> _DATA SUPPLIED_:

-- ==== Sys2Proof/Machine/TdTables.lean ====
section
/-!
DEFINITION. Machine/TdTables.lean: the TD tables of R260, R277, R332 and R374: their sizes, what TXN_STAGE takes, what they
hold at reset, and their contents in force for a turn tag (R227).
-/

namespace Sys2Proof.Machine

/-- The TD tables. -/
def tdAdmit : Nat := 0x100
def tdWred : Nat := 0x101
def tdVoq : Nat := 0x102
def tdSpillMap : Nat := 0x110
def tdSpill : Nat := 0x111
def tdPort : Nat := 0x120
def tdQueue : Nat := 0x124
def tdShaper : Nat := 0x125
def tdQmap : Nat := 0x126
def tdGroup : Nat := 0x130
def tdMembers : Nat := 0x131

/-- Entries of a TD table and bytes of its record; none for an identifier of no TD table. -/
def tdShape (id : Nat) : Option (Nat × Nat) :=
  match id with
  | 0x100 => some (256, 8) | 0x101 => some (64, 64) | 0x102 => some (524288, 8)
  | 0x110 => some (1572864, 8) | 0x111 => some (32, 8)
  | 0x120 => some (128, 8) | 0x121 => some (4096, 8) | 0x122 => some (32768, 8) | 0x123 => some (262144, 8)
  | 0x124 => some (1048576, 8) | 0x125 => some (16384, 16) | 0x126 => some (1024, 8)
  | 0x130 => some (65536, 72) | 0x131 => some (65536, 16)
  | _ => none

/-- Nodes of a level of the egress hierarchy (R328). -/
def levelSize (level : Nat) : Nat :=
  match level with | 0 => 128 | 1 => 4096 | 2 => 32768 | 3 => 262144 | 4 => 1048576 | _ => 0

/-- The fields of a node's record (R332). -/
def ndParent (r : List Byte) : Nat := leAt r 0 3 % 2 ^ 18
def ndBand (r : List Byte) : Nat := bitsAt (byteAt r 2) 2 3
def ndAttached (r : List Byte) : Bool := bitAt (byteAt r 2) 5
def ndPfcClass (r : List Byte) : Nat := byteAt r 3 % 8
def ndPfcEn (r : List Byte) : Bool := bitAt (byteAt r 3) 3
def ndWeight (r : List Byte) : Nat := leAt r 4 2
def ndProfile (r : List Byte) : Nat := leAt r 6 2 % 2 ^ 14

/-- The fields of a shaper profile (R332). -/
def spCir (r : List Byte) : Nat := leAt r 0 3 % 2 ^ 21
def spAdj (r : List Byte) : Int := signedOf 8 (byteAt r 3)
def spCbs (r : List Byte) : Nat := leAt r 4 4
def spPir (r : List Byte) : Nat := leAt r 8 3 % 2 ^ 21
def spPbs (r : List Byte) : Nat := leAt r 12 4

/-- Whether TXN_STAGE takes a record for a TD table (R260, R277, R332). -/
def tdRecordOk (id : Nat) (r : List Byte) : Bool :=
  match id with
  | 0x100 => let a := signedOf 4 (byteAt r 0); -6 ≤ a && a ≤ 3
  | 0x101 => (List.range 3).all (fun c => leAt r (16 * c) 4 ≤ leAt r (16 * c + 4) 4) &&
             10 ≤ byteAt r 49 && byteAt r 49 ≤ 30
  | 0x110 => byteAt r 0 < 32
  | 0x111 => leAt r 0 4 != 0
  | 0x121 => ndParent r < 128 && ndWeight r != 0
  | 0x122 => ndParent r < 4096 && ndWeight r != 0
  | 0x123 => ndParent r < 32768 && ndWeight r != 0
  | 0x124 => ndWeight r != 0
  | 0x125 =>
    rateValid (spCir r) && rateValid (spPir r) && (spCir r == 0 || 2048 ≤ spCbs r) && (spPir r == 0 || 2048 ≤ spPbs r) &&
    !(spPir r != 0 && rate10 (spPir r) < rate10 (spCir r)) && -64 ≤ spAdj r && spAdj r ≤ 127
  | 0x126 => byteAt r 3 ≤ 16 && leAt r 0 3 % 2 ^ 20 + 2 ^ byteAt r 3 - 1 ≤ 1048575
  | _ => true

/-- A node's record: parent, band, attached, weight (R332). -/
def nodeRecord (parent band : Nat) (attached : Bool) : List Byte :=
  leBytes 3 (parent + band * 2 ^ 18 + bit01 attached * 2 ^ 21) ++ [0] ++ leBytes 2 1 ++ [0, 0]

/-- What a TD table holds at reset (R260, R277, R333); the tables of R374 hold no member. -/
def tdDefault (id i : Nat) : List Byte :=
  match id with
  | 0x101 => List.replicate 49 0 ++ [20] ++ List.replicate 14 0
  | 0x111 => leBytes 4 256 ++ leBytes 4 16
  | 0x121 => if i < 128 then nodeRecord i 0 true else nodeRecord 0 0 false
  | 0x122 => if i < 128 then nodeRecord i 0 true else nodeRecord 0 0 false
  | 0x123 => if i < 128 then nodeRecord i 0 true else nodeRecord 0 0 false
  | 0x124 => if i < 1024 then nodeRecord (i / 8) (i % 8) true else nodeRecord 0 0 false
  | 0x126 => leBytes 3 i ++ List.replicate 5 0
  | n => List.replicate (match tdShape n with | some s => s.2 | none => 0) 0

/-- The key of an entry of a TD table. -/
def tdKey (id i : Nat) : Nat := id * 2 ^ 21 + i

/-- The history of an entry: the commit turns of its writes and their records, newest first. -/
def State.tdHist (s : State) (id i : Nat) : List (Nat × List Byte) := sread (fun _ => []) s.buf.tables (tdKey id i)

/-- The contents of an entry for a packet with a turn tag (R227). -/
def State.tdAt (s : State) (id i τ : Nat) : List Byte :=
  match (s.tdHist id i).find? fun h => h.1 ≤ τ with | some h => h.2 | none => tdDefault id i

/-- The contents of an entry now: writes take effect at the boundary of their commit turn (R227). -/
def State.tdNow (s : State) (id i : Nat) : List Byte :=
  match s.tdHist id i with | h :: _ => h.2 | [] => tdDefault id i

/-- A committed write of an entry. -/
def State.tdPut (s : State) (id i turn : Nat) (r : List Byte) : State :=
  { s with buf := { s.buf with tables := mput s.buf.tables (tdKey id i) ((turn, r) :: s.tdHist id i) } }

/-- The table of a level of the egress hierarchy. -/
def tdLevel (level : Nat) : Nat := tdPort + level

/-- A node's record now; port nodes have no parent. -/
def State.node (s : State) (level i : Nat) : List Byte := s.tdNow (tdLevel level) i

/-- The shaper profile of a node now. -/
def State.shaper (s : State) (level i : Nat) : List Byte := s.tdNow tdShaper (ndProfile (s.node level i))

/-- The state of a node nothing has happened to. -/
def NodeSt.idle : NodeSt := ⟨0, 0, 0, 0, 0, 0, [], false, false, false⟩

/-- The state of a node or queue. -/
def State.nodeSt (s : State) (level i : Nat) : NodeSt := sread (fun _ => NodeSt.idle) s.buf.nodes (level * 2 ^ 20 + i)

/-- The state with that of a node or queue set. -/
def State.setNodeSt (s : State) (level i : Nat) (x : NodeSt) : State :=
  { s with buf := { s.buf with nodes := swrite (fun _ => NodeSt.idle) s.buf.nodes (level * 2 ^ 20 + i) x } }

/-- Both buckets of a node or queue filled to their burst sizes (R346). -/
def State.fillBuckets (s : State) (level i : Nat) : State :=
  let r := s.shaper level i
  s.setNodeSt level i { s.nodeSt level i with credC := (spCbs r * 2 ^ 40 : Nat), credP := (spPbs r * 2 ^ 40 : Nat) }

/-- The nodes from a node up to a port node, the node first, where it is on a complete path (R328). -/
def State.pathUp (s : State) : Nat → Nat → Option (List (Nat × Nat))
  | 0, i => some [(0, i)]
  | level + 1, i =>
    let r := s.node (level + 1) i
    if ndAttached r then (s.pathUp level (ndParent r)).map fun p => (level + 1, i) :: p else none

/-- The port node a queue's path leads to, where the queue is on a complete path. -/
def State.queuePort (s : State) (q : Nat) : Option Nat := (s.pathUp 4 q).bind fun p => p.getLast?.map (·.2)

end Sys2Proof.Machine
end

> _TASK ITEM_:
Show each line in the listing above that has "then".

> _ANSWER SPACE_:
  | 0x121 => if i < 128 then nodeRecord i 0 true else nodeRecord 0 0 false
  | 0x122 => if i < 128 then nodeRecord i 0 true else nodeRecord 0 0 false
  | 0x123 => if i < 128 then nodeRecord i 0 true else nodeRecord 0 0 false
  | 0x124 => if i < 1024 then nodeRecord (i / 8) (i % 8) true else nodeRecord 0 0 false
    if ndAttached r then (s.pathUp level (ndParent r)).map fun p => (level + 1, i) :: p else none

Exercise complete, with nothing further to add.